EXERCISE BRIEF
The response must consist of the lines below from the one with "by_cases hm : ModeByte s" through the one with "rw [execQFlush_of_not_modeByte (s", exactly as they appear and with both ends kept.

RECORDS SUPPLIED
>>>

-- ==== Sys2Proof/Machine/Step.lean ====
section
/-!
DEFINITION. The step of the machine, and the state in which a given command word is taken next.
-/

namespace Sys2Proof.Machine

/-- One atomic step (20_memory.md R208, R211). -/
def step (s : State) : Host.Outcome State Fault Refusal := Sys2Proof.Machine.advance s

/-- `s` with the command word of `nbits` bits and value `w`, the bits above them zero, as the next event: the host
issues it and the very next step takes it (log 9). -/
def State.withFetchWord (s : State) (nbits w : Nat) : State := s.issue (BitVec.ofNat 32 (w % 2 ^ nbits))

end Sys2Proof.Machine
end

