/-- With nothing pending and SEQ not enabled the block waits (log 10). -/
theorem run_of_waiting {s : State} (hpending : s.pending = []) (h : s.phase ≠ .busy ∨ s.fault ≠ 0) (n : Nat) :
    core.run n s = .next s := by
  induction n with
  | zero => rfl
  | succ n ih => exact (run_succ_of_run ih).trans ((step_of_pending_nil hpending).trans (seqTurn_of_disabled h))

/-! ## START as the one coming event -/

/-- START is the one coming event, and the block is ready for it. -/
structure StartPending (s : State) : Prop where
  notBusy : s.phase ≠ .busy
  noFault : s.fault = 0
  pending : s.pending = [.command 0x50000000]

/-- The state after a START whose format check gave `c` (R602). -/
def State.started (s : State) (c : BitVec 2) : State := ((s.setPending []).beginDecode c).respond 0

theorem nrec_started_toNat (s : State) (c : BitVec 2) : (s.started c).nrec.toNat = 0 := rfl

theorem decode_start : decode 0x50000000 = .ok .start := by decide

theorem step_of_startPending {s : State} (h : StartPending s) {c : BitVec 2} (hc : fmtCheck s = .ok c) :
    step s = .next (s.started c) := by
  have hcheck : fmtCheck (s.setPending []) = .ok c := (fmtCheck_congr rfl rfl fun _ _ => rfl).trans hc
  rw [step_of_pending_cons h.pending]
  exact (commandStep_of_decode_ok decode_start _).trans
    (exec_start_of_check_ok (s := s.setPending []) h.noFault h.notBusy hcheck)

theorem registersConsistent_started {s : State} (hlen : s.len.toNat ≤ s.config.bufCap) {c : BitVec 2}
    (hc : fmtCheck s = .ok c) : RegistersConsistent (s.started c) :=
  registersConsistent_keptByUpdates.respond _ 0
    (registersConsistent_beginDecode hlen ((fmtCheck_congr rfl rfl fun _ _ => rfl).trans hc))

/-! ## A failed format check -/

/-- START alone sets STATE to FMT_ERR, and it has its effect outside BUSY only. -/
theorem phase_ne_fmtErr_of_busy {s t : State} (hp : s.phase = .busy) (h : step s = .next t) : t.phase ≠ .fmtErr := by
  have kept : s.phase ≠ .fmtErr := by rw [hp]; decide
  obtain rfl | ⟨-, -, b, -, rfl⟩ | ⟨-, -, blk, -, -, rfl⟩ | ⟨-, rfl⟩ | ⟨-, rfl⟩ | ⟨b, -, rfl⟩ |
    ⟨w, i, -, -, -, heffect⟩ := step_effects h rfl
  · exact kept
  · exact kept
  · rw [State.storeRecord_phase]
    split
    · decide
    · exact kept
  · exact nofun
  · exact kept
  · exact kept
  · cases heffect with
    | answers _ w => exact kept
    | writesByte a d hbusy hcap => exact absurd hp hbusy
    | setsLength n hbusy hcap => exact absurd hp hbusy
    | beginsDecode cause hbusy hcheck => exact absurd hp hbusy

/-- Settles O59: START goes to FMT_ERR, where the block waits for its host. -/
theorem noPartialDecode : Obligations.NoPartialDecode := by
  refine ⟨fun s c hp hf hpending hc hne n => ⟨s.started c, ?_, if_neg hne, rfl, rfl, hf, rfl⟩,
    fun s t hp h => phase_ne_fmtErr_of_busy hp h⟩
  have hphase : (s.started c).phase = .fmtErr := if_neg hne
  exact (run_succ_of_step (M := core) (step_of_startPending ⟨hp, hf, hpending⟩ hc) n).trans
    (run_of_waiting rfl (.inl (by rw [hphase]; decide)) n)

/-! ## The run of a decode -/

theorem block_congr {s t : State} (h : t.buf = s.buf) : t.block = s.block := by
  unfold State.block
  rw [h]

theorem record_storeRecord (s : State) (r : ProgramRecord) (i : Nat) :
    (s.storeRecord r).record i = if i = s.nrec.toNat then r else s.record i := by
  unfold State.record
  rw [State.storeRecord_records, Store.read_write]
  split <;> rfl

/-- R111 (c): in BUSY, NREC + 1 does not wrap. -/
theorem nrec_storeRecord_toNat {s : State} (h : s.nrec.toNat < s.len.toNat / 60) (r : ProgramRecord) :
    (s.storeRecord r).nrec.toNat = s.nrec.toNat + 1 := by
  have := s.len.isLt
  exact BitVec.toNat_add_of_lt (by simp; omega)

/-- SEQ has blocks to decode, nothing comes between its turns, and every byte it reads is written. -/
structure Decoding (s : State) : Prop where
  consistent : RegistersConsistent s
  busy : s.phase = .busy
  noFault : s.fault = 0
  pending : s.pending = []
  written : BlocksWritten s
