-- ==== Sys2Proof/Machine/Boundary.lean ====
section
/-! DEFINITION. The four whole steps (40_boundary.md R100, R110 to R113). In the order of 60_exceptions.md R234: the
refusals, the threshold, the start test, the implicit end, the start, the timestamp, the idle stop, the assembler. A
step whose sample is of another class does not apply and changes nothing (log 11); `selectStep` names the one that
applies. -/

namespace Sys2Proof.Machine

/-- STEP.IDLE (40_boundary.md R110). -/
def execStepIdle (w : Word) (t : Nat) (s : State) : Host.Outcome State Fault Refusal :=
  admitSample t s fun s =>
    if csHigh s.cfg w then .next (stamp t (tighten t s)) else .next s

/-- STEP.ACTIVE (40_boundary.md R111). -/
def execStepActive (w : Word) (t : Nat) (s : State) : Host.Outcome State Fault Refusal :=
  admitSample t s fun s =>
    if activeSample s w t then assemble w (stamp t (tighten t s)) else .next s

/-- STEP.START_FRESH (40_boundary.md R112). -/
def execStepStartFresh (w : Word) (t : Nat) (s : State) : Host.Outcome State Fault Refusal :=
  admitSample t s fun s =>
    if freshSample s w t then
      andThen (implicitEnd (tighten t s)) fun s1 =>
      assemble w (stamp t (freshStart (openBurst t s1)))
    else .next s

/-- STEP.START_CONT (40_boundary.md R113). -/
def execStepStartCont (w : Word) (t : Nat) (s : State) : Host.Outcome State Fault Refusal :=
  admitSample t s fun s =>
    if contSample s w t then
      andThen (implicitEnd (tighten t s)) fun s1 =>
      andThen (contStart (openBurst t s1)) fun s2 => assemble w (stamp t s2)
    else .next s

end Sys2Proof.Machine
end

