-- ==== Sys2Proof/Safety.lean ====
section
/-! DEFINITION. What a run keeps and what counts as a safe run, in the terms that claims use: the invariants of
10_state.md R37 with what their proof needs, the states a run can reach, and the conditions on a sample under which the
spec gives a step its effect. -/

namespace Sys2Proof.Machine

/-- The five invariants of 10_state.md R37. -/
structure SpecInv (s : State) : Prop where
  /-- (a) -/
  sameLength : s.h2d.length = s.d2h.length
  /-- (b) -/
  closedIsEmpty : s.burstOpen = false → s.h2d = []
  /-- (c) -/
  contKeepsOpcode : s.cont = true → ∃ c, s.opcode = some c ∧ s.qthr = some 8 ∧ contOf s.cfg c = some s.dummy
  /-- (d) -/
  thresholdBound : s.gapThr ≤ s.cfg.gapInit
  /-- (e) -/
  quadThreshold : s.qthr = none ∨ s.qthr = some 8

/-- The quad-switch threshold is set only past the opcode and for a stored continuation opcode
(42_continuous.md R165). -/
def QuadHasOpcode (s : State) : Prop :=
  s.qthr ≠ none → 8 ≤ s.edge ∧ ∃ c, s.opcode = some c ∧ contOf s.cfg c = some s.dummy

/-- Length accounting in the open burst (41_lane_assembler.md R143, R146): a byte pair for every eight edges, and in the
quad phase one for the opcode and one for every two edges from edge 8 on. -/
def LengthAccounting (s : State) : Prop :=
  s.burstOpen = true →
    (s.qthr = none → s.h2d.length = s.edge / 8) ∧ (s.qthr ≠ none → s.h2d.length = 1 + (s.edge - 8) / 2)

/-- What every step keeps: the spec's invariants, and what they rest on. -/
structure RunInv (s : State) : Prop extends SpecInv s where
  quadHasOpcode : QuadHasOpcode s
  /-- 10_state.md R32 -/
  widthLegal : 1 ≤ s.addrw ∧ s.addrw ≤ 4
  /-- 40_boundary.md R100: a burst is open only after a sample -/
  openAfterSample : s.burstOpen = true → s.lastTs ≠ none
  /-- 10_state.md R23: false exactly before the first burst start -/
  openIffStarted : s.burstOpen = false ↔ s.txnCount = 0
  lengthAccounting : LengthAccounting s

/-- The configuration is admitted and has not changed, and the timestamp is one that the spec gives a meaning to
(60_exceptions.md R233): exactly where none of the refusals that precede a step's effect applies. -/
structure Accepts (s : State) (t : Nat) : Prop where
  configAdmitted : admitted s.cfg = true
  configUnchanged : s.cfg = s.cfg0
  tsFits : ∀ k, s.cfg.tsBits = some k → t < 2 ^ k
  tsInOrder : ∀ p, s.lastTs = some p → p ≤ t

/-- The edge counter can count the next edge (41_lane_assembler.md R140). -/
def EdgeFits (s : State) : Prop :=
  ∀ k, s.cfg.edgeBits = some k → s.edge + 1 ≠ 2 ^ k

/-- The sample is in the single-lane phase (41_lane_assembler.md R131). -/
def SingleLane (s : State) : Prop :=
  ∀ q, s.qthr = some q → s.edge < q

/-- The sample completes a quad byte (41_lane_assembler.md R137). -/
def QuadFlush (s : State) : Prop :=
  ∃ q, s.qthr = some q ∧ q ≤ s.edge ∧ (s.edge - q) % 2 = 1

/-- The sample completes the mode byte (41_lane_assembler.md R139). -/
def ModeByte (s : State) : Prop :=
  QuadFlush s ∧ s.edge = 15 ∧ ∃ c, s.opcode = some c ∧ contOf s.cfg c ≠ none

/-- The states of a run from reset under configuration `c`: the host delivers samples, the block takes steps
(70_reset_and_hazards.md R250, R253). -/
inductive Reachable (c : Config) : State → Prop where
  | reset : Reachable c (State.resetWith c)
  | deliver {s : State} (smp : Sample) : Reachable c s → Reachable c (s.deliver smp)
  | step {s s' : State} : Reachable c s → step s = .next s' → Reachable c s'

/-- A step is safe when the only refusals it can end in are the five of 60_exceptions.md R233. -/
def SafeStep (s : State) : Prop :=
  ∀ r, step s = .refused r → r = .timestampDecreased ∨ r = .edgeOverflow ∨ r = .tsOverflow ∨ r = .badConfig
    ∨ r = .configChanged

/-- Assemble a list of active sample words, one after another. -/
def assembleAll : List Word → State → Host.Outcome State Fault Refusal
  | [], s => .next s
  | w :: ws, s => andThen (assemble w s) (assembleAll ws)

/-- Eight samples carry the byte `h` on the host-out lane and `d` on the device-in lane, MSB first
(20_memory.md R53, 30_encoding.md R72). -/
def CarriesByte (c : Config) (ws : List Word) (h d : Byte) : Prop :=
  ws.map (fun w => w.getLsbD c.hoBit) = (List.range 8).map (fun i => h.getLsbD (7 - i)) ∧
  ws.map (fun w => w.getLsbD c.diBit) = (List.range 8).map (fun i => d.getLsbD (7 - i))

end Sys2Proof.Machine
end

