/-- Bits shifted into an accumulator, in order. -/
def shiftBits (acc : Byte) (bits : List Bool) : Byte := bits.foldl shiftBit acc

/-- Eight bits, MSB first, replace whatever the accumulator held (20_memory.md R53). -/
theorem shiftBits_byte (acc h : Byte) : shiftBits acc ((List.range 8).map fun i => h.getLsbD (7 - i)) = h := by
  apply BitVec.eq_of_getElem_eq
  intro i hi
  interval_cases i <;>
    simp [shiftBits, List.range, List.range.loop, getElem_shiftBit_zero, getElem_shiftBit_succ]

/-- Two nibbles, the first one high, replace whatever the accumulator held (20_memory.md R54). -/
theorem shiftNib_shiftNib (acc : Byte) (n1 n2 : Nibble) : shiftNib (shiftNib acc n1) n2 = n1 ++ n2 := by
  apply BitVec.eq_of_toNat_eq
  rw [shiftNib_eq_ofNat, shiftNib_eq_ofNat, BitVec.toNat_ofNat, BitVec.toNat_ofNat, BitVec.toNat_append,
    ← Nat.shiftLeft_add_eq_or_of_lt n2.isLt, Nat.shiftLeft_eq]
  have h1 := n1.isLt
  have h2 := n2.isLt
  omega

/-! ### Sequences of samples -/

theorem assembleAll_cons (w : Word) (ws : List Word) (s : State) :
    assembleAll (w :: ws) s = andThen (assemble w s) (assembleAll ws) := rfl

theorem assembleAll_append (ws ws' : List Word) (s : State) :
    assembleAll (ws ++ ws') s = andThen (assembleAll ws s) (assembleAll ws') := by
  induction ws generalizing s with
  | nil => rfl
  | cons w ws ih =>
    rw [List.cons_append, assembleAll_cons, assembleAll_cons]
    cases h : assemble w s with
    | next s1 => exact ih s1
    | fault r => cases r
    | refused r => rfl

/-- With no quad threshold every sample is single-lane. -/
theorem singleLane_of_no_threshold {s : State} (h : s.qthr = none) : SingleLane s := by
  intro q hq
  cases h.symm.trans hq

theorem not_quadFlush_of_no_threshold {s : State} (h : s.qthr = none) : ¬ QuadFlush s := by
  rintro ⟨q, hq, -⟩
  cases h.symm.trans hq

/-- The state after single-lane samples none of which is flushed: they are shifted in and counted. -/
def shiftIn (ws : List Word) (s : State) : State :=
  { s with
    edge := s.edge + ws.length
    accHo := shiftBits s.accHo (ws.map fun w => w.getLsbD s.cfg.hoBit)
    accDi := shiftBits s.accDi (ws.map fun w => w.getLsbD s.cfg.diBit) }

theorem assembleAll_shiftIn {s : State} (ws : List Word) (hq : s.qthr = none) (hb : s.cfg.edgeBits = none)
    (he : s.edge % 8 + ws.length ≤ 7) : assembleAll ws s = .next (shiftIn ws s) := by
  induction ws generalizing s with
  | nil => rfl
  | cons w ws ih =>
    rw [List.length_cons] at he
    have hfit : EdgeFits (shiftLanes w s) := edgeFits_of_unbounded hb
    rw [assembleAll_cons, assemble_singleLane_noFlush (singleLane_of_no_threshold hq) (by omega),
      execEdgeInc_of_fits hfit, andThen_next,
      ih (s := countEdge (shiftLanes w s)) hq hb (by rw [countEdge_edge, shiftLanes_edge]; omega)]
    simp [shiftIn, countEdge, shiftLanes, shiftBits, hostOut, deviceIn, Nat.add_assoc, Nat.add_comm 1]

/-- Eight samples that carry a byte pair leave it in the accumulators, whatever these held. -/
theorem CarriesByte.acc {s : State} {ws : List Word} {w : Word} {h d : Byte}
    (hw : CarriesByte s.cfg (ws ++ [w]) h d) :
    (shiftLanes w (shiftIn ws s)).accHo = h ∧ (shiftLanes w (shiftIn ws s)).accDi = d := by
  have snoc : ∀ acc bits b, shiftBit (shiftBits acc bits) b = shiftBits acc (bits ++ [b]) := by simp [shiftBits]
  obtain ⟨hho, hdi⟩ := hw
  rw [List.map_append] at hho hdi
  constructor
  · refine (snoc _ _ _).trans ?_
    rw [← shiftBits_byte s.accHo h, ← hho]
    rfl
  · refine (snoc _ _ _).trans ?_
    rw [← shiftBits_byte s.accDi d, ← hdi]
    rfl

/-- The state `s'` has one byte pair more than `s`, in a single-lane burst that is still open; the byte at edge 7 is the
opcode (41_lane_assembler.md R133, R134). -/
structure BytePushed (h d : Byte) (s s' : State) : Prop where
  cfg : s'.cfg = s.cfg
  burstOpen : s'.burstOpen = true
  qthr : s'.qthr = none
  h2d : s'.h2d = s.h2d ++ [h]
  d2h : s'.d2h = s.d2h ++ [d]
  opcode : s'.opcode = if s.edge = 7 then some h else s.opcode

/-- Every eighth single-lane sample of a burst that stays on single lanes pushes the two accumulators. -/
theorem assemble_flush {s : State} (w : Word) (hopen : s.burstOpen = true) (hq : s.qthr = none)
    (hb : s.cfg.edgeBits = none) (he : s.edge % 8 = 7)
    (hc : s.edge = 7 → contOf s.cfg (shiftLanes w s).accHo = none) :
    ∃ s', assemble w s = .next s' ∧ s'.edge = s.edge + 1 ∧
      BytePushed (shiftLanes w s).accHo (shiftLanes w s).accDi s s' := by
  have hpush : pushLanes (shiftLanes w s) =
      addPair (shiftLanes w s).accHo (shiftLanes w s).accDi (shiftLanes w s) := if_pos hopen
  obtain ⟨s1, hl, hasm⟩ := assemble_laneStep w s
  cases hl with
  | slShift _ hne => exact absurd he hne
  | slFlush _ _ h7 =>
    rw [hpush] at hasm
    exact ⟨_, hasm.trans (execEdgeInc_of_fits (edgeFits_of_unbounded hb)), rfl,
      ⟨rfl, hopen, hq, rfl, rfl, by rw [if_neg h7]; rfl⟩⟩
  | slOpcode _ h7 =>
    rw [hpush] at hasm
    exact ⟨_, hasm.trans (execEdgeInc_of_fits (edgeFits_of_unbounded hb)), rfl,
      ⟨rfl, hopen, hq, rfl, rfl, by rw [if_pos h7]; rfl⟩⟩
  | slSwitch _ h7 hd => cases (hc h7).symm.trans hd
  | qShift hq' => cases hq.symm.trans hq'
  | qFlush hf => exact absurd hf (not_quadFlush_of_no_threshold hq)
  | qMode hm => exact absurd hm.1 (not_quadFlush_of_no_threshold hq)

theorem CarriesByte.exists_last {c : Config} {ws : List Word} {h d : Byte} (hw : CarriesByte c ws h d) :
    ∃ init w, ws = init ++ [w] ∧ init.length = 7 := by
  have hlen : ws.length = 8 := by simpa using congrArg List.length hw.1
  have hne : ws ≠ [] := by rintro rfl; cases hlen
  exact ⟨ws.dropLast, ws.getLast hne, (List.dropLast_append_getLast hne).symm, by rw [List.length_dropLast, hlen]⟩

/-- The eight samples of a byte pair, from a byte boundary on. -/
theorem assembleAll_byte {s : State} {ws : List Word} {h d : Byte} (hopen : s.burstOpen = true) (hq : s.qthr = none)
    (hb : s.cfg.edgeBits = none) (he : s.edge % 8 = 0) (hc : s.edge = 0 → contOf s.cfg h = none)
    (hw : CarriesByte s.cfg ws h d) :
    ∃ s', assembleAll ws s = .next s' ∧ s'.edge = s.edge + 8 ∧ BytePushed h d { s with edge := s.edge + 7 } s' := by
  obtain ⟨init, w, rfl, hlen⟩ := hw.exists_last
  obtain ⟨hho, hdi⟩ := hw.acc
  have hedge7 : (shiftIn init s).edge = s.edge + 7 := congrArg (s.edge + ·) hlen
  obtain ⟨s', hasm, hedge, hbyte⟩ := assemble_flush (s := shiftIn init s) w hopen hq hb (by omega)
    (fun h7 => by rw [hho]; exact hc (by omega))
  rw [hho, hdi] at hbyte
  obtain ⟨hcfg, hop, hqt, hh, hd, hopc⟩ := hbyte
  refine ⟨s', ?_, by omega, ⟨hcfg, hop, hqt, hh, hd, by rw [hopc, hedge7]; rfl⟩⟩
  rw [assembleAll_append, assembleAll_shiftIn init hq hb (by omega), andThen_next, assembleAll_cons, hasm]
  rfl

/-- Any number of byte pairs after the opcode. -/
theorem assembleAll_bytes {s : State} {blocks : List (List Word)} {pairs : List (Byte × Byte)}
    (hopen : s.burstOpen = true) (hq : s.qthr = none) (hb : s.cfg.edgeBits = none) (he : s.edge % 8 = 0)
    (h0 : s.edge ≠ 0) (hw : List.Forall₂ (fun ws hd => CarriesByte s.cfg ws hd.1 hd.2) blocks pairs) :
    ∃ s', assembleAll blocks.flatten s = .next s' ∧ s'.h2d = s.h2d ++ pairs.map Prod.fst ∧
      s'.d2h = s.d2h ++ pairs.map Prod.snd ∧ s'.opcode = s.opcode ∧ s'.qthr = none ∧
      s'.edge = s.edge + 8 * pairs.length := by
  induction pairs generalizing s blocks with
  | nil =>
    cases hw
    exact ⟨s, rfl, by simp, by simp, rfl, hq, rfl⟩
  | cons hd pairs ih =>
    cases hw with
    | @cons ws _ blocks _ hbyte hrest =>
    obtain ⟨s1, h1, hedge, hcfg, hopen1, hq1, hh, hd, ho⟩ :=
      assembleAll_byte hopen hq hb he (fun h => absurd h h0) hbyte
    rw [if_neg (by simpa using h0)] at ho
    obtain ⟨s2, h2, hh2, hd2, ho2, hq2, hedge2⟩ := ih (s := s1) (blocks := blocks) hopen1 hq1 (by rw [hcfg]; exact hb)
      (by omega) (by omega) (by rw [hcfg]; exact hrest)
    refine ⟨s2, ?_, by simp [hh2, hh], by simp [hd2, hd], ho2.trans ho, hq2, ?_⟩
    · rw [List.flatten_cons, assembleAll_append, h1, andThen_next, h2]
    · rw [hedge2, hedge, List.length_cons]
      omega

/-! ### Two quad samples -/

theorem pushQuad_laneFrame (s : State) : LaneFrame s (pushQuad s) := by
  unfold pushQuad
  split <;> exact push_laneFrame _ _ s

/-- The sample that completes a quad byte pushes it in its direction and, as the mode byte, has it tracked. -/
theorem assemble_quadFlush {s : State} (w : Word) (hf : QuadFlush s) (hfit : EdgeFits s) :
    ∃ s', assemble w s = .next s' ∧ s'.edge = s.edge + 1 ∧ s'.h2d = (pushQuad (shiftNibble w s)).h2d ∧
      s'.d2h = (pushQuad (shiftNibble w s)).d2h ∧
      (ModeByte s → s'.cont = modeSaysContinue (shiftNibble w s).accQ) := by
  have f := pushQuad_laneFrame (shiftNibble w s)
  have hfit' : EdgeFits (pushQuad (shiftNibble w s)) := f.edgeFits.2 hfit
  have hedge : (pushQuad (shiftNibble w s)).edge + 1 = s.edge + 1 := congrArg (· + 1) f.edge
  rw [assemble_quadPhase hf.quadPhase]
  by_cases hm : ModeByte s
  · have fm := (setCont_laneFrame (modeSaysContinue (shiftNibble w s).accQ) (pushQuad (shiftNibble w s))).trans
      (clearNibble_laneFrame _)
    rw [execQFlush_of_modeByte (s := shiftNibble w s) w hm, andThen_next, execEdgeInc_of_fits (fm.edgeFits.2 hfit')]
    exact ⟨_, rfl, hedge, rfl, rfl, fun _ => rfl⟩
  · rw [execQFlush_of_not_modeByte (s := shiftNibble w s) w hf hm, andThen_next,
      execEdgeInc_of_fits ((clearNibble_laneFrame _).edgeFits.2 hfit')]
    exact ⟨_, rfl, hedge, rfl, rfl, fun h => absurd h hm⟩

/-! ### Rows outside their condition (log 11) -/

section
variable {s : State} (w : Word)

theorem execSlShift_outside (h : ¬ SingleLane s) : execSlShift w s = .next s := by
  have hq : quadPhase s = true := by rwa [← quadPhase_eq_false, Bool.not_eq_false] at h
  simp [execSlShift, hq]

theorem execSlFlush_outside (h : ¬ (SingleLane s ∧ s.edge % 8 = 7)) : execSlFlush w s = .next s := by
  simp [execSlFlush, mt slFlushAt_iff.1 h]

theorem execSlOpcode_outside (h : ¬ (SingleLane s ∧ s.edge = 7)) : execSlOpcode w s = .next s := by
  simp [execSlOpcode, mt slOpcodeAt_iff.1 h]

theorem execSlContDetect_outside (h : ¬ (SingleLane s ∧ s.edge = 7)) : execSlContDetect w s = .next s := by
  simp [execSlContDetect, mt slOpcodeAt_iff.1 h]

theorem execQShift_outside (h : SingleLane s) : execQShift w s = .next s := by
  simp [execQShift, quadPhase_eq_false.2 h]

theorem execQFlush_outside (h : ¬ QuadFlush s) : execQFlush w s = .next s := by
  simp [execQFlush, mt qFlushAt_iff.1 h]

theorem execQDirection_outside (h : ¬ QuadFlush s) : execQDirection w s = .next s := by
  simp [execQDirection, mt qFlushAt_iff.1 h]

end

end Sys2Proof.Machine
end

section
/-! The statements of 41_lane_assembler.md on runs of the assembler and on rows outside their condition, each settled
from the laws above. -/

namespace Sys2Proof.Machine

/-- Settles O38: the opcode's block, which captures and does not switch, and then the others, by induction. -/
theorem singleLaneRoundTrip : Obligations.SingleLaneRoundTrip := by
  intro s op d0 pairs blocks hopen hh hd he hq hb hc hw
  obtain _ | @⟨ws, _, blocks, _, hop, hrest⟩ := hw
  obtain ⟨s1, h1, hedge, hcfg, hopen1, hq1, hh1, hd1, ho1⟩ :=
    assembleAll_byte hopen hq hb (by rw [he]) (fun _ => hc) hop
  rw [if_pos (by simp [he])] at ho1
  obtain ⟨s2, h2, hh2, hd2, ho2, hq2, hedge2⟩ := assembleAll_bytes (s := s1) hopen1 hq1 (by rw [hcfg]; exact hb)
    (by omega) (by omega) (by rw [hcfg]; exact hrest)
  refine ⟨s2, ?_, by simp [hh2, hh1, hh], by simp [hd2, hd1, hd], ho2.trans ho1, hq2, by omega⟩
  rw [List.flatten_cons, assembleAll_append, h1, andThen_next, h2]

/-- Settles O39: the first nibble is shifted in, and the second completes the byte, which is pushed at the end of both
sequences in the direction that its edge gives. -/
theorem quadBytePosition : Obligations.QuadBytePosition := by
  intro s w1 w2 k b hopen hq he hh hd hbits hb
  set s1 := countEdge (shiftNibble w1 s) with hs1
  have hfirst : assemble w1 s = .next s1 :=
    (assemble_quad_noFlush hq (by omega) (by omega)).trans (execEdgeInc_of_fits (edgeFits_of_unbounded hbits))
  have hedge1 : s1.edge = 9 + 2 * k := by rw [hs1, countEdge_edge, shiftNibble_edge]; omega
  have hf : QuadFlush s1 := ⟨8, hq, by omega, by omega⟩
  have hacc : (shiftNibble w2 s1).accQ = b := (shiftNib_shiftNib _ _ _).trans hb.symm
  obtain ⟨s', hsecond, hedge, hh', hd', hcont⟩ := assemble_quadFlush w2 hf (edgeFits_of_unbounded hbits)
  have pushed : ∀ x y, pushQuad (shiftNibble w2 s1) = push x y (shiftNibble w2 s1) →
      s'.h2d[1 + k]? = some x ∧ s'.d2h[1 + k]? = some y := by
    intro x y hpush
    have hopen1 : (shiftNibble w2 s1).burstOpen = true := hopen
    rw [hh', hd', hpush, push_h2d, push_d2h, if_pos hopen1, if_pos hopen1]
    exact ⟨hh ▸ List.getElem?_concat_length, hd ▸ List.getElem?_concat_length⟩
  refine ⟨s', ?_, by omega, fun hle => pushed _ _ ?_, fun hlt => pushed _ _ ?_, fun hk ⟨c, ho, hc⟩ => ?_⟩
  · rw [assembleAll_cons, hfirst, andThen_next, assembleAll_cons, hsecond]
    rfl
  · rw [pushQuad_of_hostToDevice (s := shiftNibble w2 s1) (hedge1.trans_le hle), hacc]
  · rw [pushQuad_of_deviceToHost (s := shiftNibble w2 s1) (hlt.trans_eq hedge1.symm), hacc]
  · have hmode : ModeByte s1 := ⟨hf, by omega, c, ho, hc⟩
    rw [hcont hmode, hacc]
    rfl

<<<

RESULT OF THE EXERCISE
  by_cases hm : ModeByte s
  · have fm := (setCont_laneFrame (modeSaysContinue (shiftNibble w s).accQ) (pushQuad (shiftNibble w s))).trans
      (clearNibble_laneFrame _)
    rw [execQFlush_of_modeByte (s := shiftNibble w s) w hm, andThen_next, execEdgeInc_of_fits (fm.edgeFits.2 hfit')]
    exact ⟨_, rfl, hedge, rfl, rfl, fun _ => rfl⟩
  · rw [execQFlush_of_not_modeByte (s := shiftNibble w s) w hf hm, andThen_next,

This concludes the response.